CALL FOR PROPOSALS:

ORGANIZERS

  • Harvey Thorleifson, Chair
    Minnesota Geological Survey
  • Carrie Jennings, Vice Chair
    Minnesota Geological Survey
  • David Bush, Technical Program Chair
    University of West Georgia
  • Jim Miller, Field Trip Chair
    University of Minnesota Duluth
  • Curtis M. Hudak, Sponsorship Chair
    Foth Infrastructure & Environment, LLC

 

Paper No. 7
Presentation Time: 10:00 AM

COMPARISON OF 2D CONDITIONAL AND UNCONDITIONAL FRACTAL SIMULATIONS OF HIGHLY HETEROGENEOUS HYDRAULIC CONDUCTIVITY FIELDS


DOGAN, Mine1, MEERSCHAERT, Mark M.2, BENSON, David A.3, HYNDMAN, David W.4, VAN DAM, Remke, L.1, BUTLER Jr, James J.5 and BOHLING, Geoffrey C.6, (1)Department of Geological Sciences, Michigan State University, 206 Natural Science Building, East Lansing, MI 48824, (2)Department of Statistics and Probability, Michigan State University, A416 Wells Hall, East Lansing, MI 48824, (3)Hydrologic Science and Engineering, Colorado School of Mines, 1500 Illinois St, Golden, CO 80401, (4)Department of Geological Sciences, Michigan State University, East Lansing, MI 48824, (5)Kansas Geological Survey, Lawrence, KS 66047, (6)Kansas Geological Survey, University of Kansas, 1930 Constant Ave, Lawrence, KS 66047, minedoga@msu.edu

Stochastic and geostatistical methods are widely used to populate parameter fields for flow and transport models. At sites with low levels of heterogeneity in hydraulic conductivity (K), conventional approaches based on a limited number of measurements can be successful. In highly heterogeneous environments, however, novel approaches (e.g., extensive use of measured values, exploiting additional data sets, and different statistical measures) are needed to simulate parameter fields. In recent years, several novel methods have been proposed, but adequate high-resolution field data have not been available to fully test the accuracy of the simulated fields.

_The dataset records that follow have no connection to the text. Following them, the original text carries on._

/-- A state that is not the reset state and meets the invariant: one entry on the stack and two bytes of memory. -/
theorem witness_StepKeepsInvariant :
    let s : State := { placed 0x00EE with sp := 1, stack := State.reset.stack.set 0 0x0202 }
    s.Inv ∧ step s = .next { s with sp := 0, pc := 0x0202 } := by
  refine ⟨⟨by decide, ⟨fun _ => ⟨rfl, rfl⟩, nofun⟩, rfl, ⟨nofun, fun _ => rfl⟩, by decide, ?_⟩, rfl⟩
  intro k hk
  have hk0 : k = 0 := Fin.ext (Nat.lt_one_iff.mp hk)
  subst hk0
  decide

theorem witness_ReachableStatesSatisfyInvariant : Reachable State.reset := .launched Params.reference [] State.reset rfl

theorem witness_LoadImageAllOrNothing_loads : (List.replicate 3584 (0 : Byte)).length ≤ 3584 :=
  Nat.le_of_eq List.length_replicate
theorem witness_LoadImageAllOrNothing_rejects : 3584 < (List.replicate 3585 (0 : Byte)).length := by
  rw [List.length_replicate]; decide
/-- The inner clauses, at the last address an image can reach and at the byte below it. -/
theorem witness_LoadImageAllOrNothing_addresses :
    3583 < (List.replicate 3584 (0 : Byte)).length ∧ 0x1FF < memSize ∧ 0x1FF < 0x200 := by
  rw [List.length_replicate]; decide

theorem witness_TickSaturates :
    ticking.params.timerTickEnable = true ∧ State.reset.params.timerTickEnable = false := ⟨rfl, rfl⟩

theorem witness_RenderAckHandsOverFrame :
    ({ State.reset with dirty := true } : State).dirty = true ∧ State.reset.dirty = false := ⟨rfl, rfl⟩

theorem witness_HostMovesWriteOnlyTimerAndDirty_moves :
    HostMove.tick ≠ .step ∧ ticking.hostMove? .tick = some (.nothing, ticking) ∧ HostMove.tick ≠ .renderAck ∧
      HostMove.observe ≠ .step ∧ ticking.hostMove? .observe = some (.view ticking, ticking) ∧ HostMove.observe ≠ .tick :=
  ⟨nofun, rfl, nofun, nofun, rfl, nofun⟩
theorem witness_HostMovesWriteOnlyTimerAndDirty_step :
    ({ State.reset with halted := true } : State).halted = true ∧ State.reset.halted = false ∧
      step State.reset = .next (State.reset.report ⟨0, 0x200⟩).advance := ⟨rfl, rfl, rfl⟩

end Sys2Proof.Tests
end

section
/-! Proofs/ControlFlow.lean: JP and SE (40_control_flow.md, R71 and R73). -/

namespace Sys2Proof.Machine

/-! ## Writing `pc` alone -/

theorem exec_jp (nnn : Addr) (s : State) : exec (.jp nnn) s = .next (s.jump (addrOperand nnn)) := rfl

theorem exec_se (x : Reg) (nn : Byte) (s : State) : exec (.se x nn) s = execSe x nn s := rfl

/-- R52: zero extension keeps the number. -/
@[simp] theorem addrOperand_toNat (nnn : Addr) : (addrOperand nnn).toNat = nnn.toNat :=
  BitVec.toNat_setWidth_of_le (by decide)

theorem State.advance_eq_jump (s : State) : s.advance = s.jump (s.pc + 2) := rfl
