-- ==== Sys2Proof/Machine/Observables.lean ====
section
/-! DEFINITION. Base observables (R116 to R121) and the cross-checks between reference antennas (R112, R113). -/
namespace Sys2Proof.Machine

/-! ### Epochs and candidates -/

/-- Formation runs in this mode (R116). -/
def formMode (s : State) : Bool :=
  match s.crp.mode with
  | .serve | .holdover | .survey | .standby | .maintain => true
  | _ => false

/-- Ingress of an antenna delivers data. -/
def antData (s : State) (n : Nat) : Bool := antUp s n && decide ((ant s n).link = .data)

/-- A value of the REF set as it was active at an epoch. -/
def setFld (regs : Tab Word) (a hi lo : Nat) : Nat := bits (Tab.get RegMap.reset regs a) hi lo
def setFlag (regs : Tab Word) (a i : Nat) : Bool := bitAt (Tab.get RegMap.reset regs a) i
def epFld (p : BaseEp) (a hi lo : Nat) : Nat := setFld p.regs a hi lo
def epFlag (p : BaseEp) (a i : Nat) : Bool := setFlag p.regs a i

/-- Coordinate `i` of an antenna in the set active at an epoch, in 0.1 mm. -/
def epCoord (p : BaseEp) (n i : Nat) : Int :=
  let a := Reg.REF_ANT_COORD n (2 * i)
  signed 64 ((Tab.get RegMap.reset p.regs a).toNat + 2 ^ 32 * (Tab.get RegMap.reset p.regs (a + 4)).toNat)

/-- A running survey needs observables of antenna `n` (R110). -/
def surveyForms (s : State) (n : Nat) : Bool := s.ref.survey.any (fun v => v.ants.any (fun x => decide (x.ant = n)))

/-- Antenna `n` is a candidate whose ingress delivers data: one that is DOWN is IN_SERVICE at this epoch (Table 4.2); or its ingress
delivers data and it is being surveyed. `regs` is the REF set. -/
def antForms (s : State) (regs : Tab Word) (n : Nat) : Bool :=
  decide (n < gradeAnts s) && (setFlag regs (Reg.REF_ANT_CFG n) 0 && setFlag regs (Reg.REF_ANT_CFG n) 1 || surveyForms s n) && antData s n

/-! ### One observable (R117) -/

/-- The context tracks a live signal. -/
def tracks (s : State) (ch : Nat) : Bool := chUp s ch && decide ((ctx s ch).state = .run) && !cfgReplay (ctx s ch)

/-- The context that tracked a live signal on a channel at `e`: the one that runs, or one whose run ended later. -/
def ctxAtE (s : State) (e ch : Nat) : Option Ctx :=
  if tracks s ch && decide ((ctx s ch).startNs ≤ e) then some (ctx s ch)
  else (s.cor.ended.find? (fun x => decide (x.chan = ch) && decide (x.ctx.startNs ≤ e) && decide (e < x.at_))).map (·.ctx)

/-- The run on channel `k` that began before `ns`: what its context still shows, or of late ended. -/
def runBefore (s : State) (k ns : Nat) : Option Ctx :=
  if !(ctx s k).marks.isEmpty && decide ((ctx s k).startNs < ns) then some (ctx s k)
  else (s.cor.ended.find? (fun x => decide (x.chan = k) && decide (x.ctx.startNs < ns))).map (·.ctx)

/-- Samples from a boundary to `e` ns. -/
def samplesTo (m : DumpMark) (e : Nat) : Frac := ⟨(((e - m.endNs) * 8184 : Nat) : Int), 100000⟩

/-- The code position at `e` in chips of the code period of the last boundary, discriminator added. -/
def codeAt (c : Ctx) (m : DumpMark) (o : ChanObs) (e : Nat) : Frac :=
  let idx := if c.bLen ≠ 0 then m.idxB else m.idxA
  let nco := Frac.add (Frac.ofNat (idx * 2 ^ 48 + m.codeNco)) (Frac.mul (Frac.ofNat m.codeRate) (samplesTo m e))
  Frac.mul (Frac.add nco (Frac.ofInt (o.codeDisc * (2 ^ 28 : Nat)))) ⟨1, 2 ^ 48⟩

/-- Pseudorange in metres: light's way from the transmit time of that position to `e`. -/
def pseudorange (c : Ctx) (m : DumpMark) (o : ChanObs) (e : Nat) : Frac :=
  let sent := Frac.add ⟨o.codeZero, 2 ^ 32⟩ (Frac.mul (codeAt c m o e) (Frac.ratio 1000000 c.chipsPerMs))
  Frac.mul (Frac.sub (Frac.ofNat e) sent) ⟨(lightSpeed : Int), 1000000000⟩

/-- The carrier's cycles since the start beyond those of its nominal offset, discriminator added. The cycle counter wraps. -/
def carrierAt (c : Ctx) (m : DumpMark) (o : ChanObs) (offset : Int) (e : Nat) : Frac :=
  let nco := Frac.add ⟨((m.carrCyc * 2 ^ 48 + m.carrNco : Nat) : Int), 2 ^ 48⟩ (Frac.mul ⟨signed 48 m.carrRate, 2 ^ 48⟩ (samplesTo m e))
  let x := Frac.sub (Frac.add nco ⟨o.carrDisc, 2 ^ 16⟩) ⟨offset * ((e : Int) - (c.startNs : Int)), 1000000000⟩
  Frac.sub x (Frac.ofInt (Frac.floor (Frac.mul (Frac.add x (Frac.ofNat (2 ^ 31))) ⟨1, 2 ^ 32⟩) * (2 ^ 32 : Nat)))

/-- Doppler in Hz: the carrier rate beyond the nominal offset. -/
def dopplerAt (m : DumpMark) (offset : Int) : Frac := Frac.sub ⟨signed 48 m.carrRate * 81840000, 2 ^ 48⟩ (Frac.ofInt offset)

/-- A dump's flags shut its signal out: BAD, INGRESS_GAP, NONDET, BB_TIME_INVALID (R118). -/
def flagsBad (f : Nat) : Bool := [0, 3, 7, 9].any (fun i => f / 2 ^ i % 2 == 1)

/-- The last dump at or before `e` of a signal whose channel's last boundary is `m`: before the first dump of a channel that it
was moved to, the last one of the channel that it came from (R117, R118). -/
def lastFlags (s : State) (e : Nat) (o : ChanObs) (c : Ctx) (m : DumpMark) : Option Nat :=
  match m.flags, o.movedFrom with
  | some f, _ => some f
  | none, some k => ((runBefore s k c.startNs).bind (fun d => d.marks.find? (fun x => x.endNs ≤ e))).bind (·.flags)
  | none, none => none

/-- Lock time of a channel with what an epoch brings (R119): a move takes it over from the channel that tracked the signal, unless
integrations were lost there; dumps missing on both sides of the move are consecutive; loss of carrier lock restarts it. -/
def lockJoin (s : State) (e : Nat) (o : ChanObs) (c : Ctx) : Ctx :=
  let c1 := match c.lockStart, o.movedFrom.bind (fun k => runBefore s k c.startNs) with
    | true, some d =>
      if d.state = .quarantined then c
      else
        let c1 := { c with locks := d.locks, lockStart := false }
        if d.missed.contains d.lastSeq then
          let c2 := { c1 with missed := 65535 :: c1.missed }
          match c.missed0 with | some ns => lockFrom ns c2 | none => c2
        else c1
    | _, _ => c
  match o.lostAt with
  | some t => lockFrom t c1
  | none => if o.locked then c1 else lockFrom e c1

/-- The observable of a channel at `e` ns under a REF set (R117, R118, R120). Phase falls as Doppler's cycles add up. A set or step of
device time leaves the instant from which lock time counts (assumption 231). -/
def formOne (s : State) (regs : Tab Word) (e : Nat) (o : ChanObs) : Option BaseSig :=
  match signalKind o.kind, (ctxAtE s e o.chan).map (lockJoin s e o) with
  | some x, some c =>
    match c.marks.find? (fun m => m.endNs ≤ e) with
    | some m =>
      let offset := carrierOffset x o.gloK
      if antForms s regs (cfgAnt c) && o.locked && (lastFlags s e o c m).any (fun f => !flagsBad f) &&
          decide (4 * setFld regs Reg.REF_CTRL 13 8 ≤ o.cn0) && decide (c.chipsPerMs ≠ 0) then
        some ⟨cfgAnt c, o.chan, x.gnss, o.sat, o.kind, cfgComp c, signalId x (cfgComp c), decide (cfgComp c = 0) && !o.polarity, o.gloK,
          fp64.ofFrac (pseudorange c m o e), fp64.ofFrac (Frac.sub ⟨o.carrZero, 2 ^ 16⟩ (carrierAt c m o offset e)),
          fp32.ofFrac (dopplerAt m offset), o.cn0, (e - lockAt e c.locks) / 1000000⟩
      else none
    | none => none
  | _, _ => none

/-- Two observables are of one signal with one COMP. -/
def sameSig (a b : BaseSig) : Bool :=
  decide (a.gnss = b.gnss) && decide (a.sat = b.sat) && decide (a.kind = b.kind) && decide (a.comp = b.comp)

/-- The observables that an epoch forms: of one signal tracked twice on an antenna, the lower channel's (R121). A channel whose own
observable is absent shuts out none (assumption 230). -/
def formSigs (s : State) (regs : Tab Word) (e : Nat) (obs : List ChanObs) : List BaseSig :=
  let l := obs.filterMap (formOne s regs e)
  l.filter (fun o => !l.any (fun x => decide (x.ant = o.ant) && sameSig x o && decide (x.chan < o.chan)))

/-- The context of a channel that ran at `e` keeps its lock time. -/
def lockObs (e : Nat) (s : State) (o : ChanObs) : State :=
  if tracks s o.chan && decide ((ctx s o.chan).startNs ≤ e) then setCtx o.chan (lockJoin s e o (ctx s o.chan)) s else s

/-! ### Geometry -/

/-- The distance of two points, in nm, rounded down; coordinates in 0.1 mm. -/
def distNm (x y z x' y' z' : Int) : Nat :=
  isqrtStep 64 0 ((((x - x') ^ 2 + (y - y') ^ 2 + (z - z') ^ 2) * 10000000000).toNat)

/-- A satellite's position in a list. -/
def satPos (l : List SatPos) (gnss sat : Nat) : Option SatPos := l.find? (fun x => decide (x.gnss = gnss) && decide (x.sat = sat))

/-- The range from antenna `n` to a satellite, in nm. -/
def rangeNm (p : BaseEp) (n : Nat) (v : SatPos) : Int := distNm (epCoord p n 0) (epCoord p n 1) (epCoord p n 2) v.x v.y v.z

/-- A length in metres in whole nm. -/
def toNm (x : Frac) : Int := nearest (Frac.mul x (Frac.ofNat 1000000000))

/-! ### Pair tests (R112) -/

/-- A signal common to two antennas: the observables, and their single difference of phase less that of ranges, in nm. -/
structure Common where
  x : BaseSig
  y : BaseSig
  sd : Int

/-- The common signals of antennas `a` and `b` whose satellites' positions are known. -/
def commons (p : BaseEp) (sats : List SatPos) (a b : Nat) : List Common :=
  (p.sigs.filter (fun o => decide (o.ant = a))).filterMap (fun x =>
    match p.sigs.find? (fun y => decide (y.ant = b) && sameSig x y), satPos sats x.gnss x.sat with
    | some y, some v => some ⟨x, y, (toNm (phaseOf x) - toNm (phaseOf y)) - (rangeNm p a v - rangeNm p b v)⟩
    | _, _ => none)

/-- Signals that share a pivot: one kind, COMP and frequency. -/
def sameGroup (c d : Common) : Bool := decide (c.x.kind = d.x.kind) && decide (c.x.comp = d.x.comp) && decide (c.x.gloK = d.x.gloK)

/-- The pair ambiguity held for a signal whose phase both antennas have tracked without a slip since. -/
def heldAmb (p : BaseEp) (ambs : List PairAmb) (a b : Nat) (c : Common) : Option PairAmb :=
  (ambs.find? (fun m => decide (m.a = a) && decide (m.b = b) && decide (m.gnss = c.x.gnss) && decide (m.sat = c.x.sat) &&
    decide (m.kind = c.x.kind) && decide (m.comp = c.x.comp))).filter (fun m =>
      decide (p.e - m.e ≤ c.x.lock * 1000000) && decide (p.e - m.e ≤ c.y.lock * 1000000))

/-- The pivot of a signal's group: the one held where it is still there, else the lowest satellite. -/
def pivotOf (p : BaseEp) (ambs : List PairAmb) (a b : Nat) (l : List Common) (c : Common) : Common :=
  let g := l.filter (sameGroup c)
  match g.find? (fun d => match heldAmb p ambs a b d with | some m => decide (m.pivot = d.x.sat) | none => false) with
  | some d => d
  | none => g.foldl (fun d f => if f.x.sat < d.x.sat then f else d) c

/-- What a signal brings along with respect to pivot `q`: the integer held, and for how many epochs. A resolved integer is
carried over to a new pivot that is resolved as well. -/
def carriedAmb (p : BaseEp) (ambs : List PairAmb) (a b : Nat) (q c : Common) : Option PairAmb :=
  match heldAmb p ambs a b c, heldAmb p ambs a b q with
  | some m, some k =>
    if k.pivot = q.x.sat then (if m.pivot = q.x.sat then some m else none)
    else if m.pivot = k.pivot ∧ m.run = 20 ∧ k.run = 20 then some { m with n := m.n - k.n } else none
  | _, _ => none

/-- One signal at one epoch: its ambiguity, and where that is resolved its residual r in nm. `every` is the formation period. The
pivot has no residual, and does not count among the resolved common signals (assumption 229). -/
def ambEpoch (p : BaseEp) (ambs : List PairAmb) (a b : Nat) (l : List Common) (c : Common) : PairAmb × Option Int :=
  let q := pivotOf p ambs a b l c
  let mk (n : Int) (run : Nat) : PairAmb := ⟨a, b, c.x.gnss, c.x.sat, c.x.kind, c.x.comp, q.x.sat, n, run, p.e⟩
  if q.x.sat = c.x.sat then (mk 0 20, none)
  else
    let dd := c.sd - q.sd
    let wave := Frac.mul (waveOf c.x) (Frac.ofNat 1000000000)
    let n := nearest (Frac.mul (Frac.ofInt dd) (Frac.ratio wave.den wave.num.toNat))
    let resid (n : Int) : Int := dd - nearest (Frac.mul wave (Frac.ofInt n))
    let near := Frac.le (Frac.ofNat ((resid n).natAbs * 5)) wave
    let every := 1000000000 / max 1 (obsHz (epFld p Reg.REF_CTRL 2 0))
    match carriedAmb p ambs a b q c with
    | some m =>
      if m.run = 20 then (mk m.n 20, some (resid m.n))
      else if near = true ∧ m.n = n ∧ p.e - m.e ≤ every then (mk n (m.run + 1), if m.run + 1 = 20 then some (resid n) else none)
      else (mk n (b2n near), none)
    | none => (mk n (b2n near), none)

/-- The test of one pair at one epoch, and the ambiguities of its signals. -/
def pairTest (p : BaseEp) (sats : List SatPos) (ambs : List PairAmb) (a b : Nat) : PairTest × List PairAmb :=
  let l := commons p sats a b
  let r := l.map (ambEpoch p ambs a b l)
  let res := r.filterMap (·.2)
  (⟨a, b, res.length, (res.map (fun v => v.natAbs ^ 2)).foldl (· + ·) 0⟩, r.map (·.1))

/-- The pairs of a list, the lower antenna first. -/
def pairsOf : List Nat → List (Nat × Nat)
  | [] => []
  | a :: l => l.map (fun b => (a, b)) ++ pairsOf l

/-- Replaces the ambiguities of the signals judged; of the others, those resolved stay (R112). -/
def keepAmbs (old new : List PairAmb) : List PairAmb :=
  old.filter (fun m => decide (m.run = 20) && !new.any (fun k => decide (m.a = k.a) && decide (m.b = k.b) && decide (m.gnss = k.gnss) &&
    decide (m.sat = k.sat) && decide (m.kind = k.kind) && decide (m.comp = k.comp))) ++ new

/-- A pair with 5 resolved common signals is tested; it fails above `lim` mm. -/
def pairTested (t : PairTest) : Bool := decide (5 ≤ t.signals)
def pairFails (lim : Nat) (t : PairTest) : Bool := decide (t.signals * (lim * 1000000) ^ 2 < t.sumSq)

/-- The RMS of a tested pair in 0.1 mm, rounded down. -/
def pairRms (t : PairTest) : Nat := isqrtStep 64 0 (t.sumSq / max 1 t.signals) / 100000

/-! ### Absolute check (R113) -/

/-- The code residuals of antenna `n` in nm, the common clock term still in them. -/
def codeResids (p : BaseEp) (sats : List SatPos) (n : Nat) : List Int :=
  (p.sigs.filter (fun o => decide (o.ant = n))).filterMap (fun o =>
    (satPos sats o.gnss o.sat).map (fun v => toNm (prOf o) - rangeNm p n v - v.extra * 100000))

/-- The absolute check of antenna `n`: m Σ v² − (Σ v)² is m² times the mean square about the mean. -/
def absTest (p : BaseEp) (sats : List SatPos) (n : Nat) : AbsTest :=
  let v := codeResids p sats n
  let sum := v.foldl (· + ·) 0
  ⟨n, v.length, v.length * (v.map (fun x => x.natAbs ^ 2)).foldl (· + ·) 0 - sum.natAbs ^ 2⟩

/-- It fails above `lim` m. -/
def absTestFails (lim : Nat) (t : AbsTest) : Bool := decide (5 ≤ t.signals) && decide ((t.signals * (lim * 1000000000)) ^ 2 < t.dev)

end Sys2Proof.Machine
end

This study presents a comparative analysis of unconditional and conditional fractal simulations for developing realistic parameter fields along a transect through the highly-heterogeneous Macro Dispersion Experiment (MADE) site in Mississippi. The necessary high-resolution K data for this comparative analysis were obtained using a novel direct-push tool. Ground penetrating radar (GPR) facies were used as an additional soft conditioning parameter. Four K fields were simulated and compared: unconditional and conditional fractal models of the full transect, and two fields where each GPR facies has its own distinct statistical properties. These K fields were then used to parameterize a flow and transport model to analyze the effect of different simulation techniques on the concentration histories. The results were compared with the general characteristics of previous field experiments at the MADE site.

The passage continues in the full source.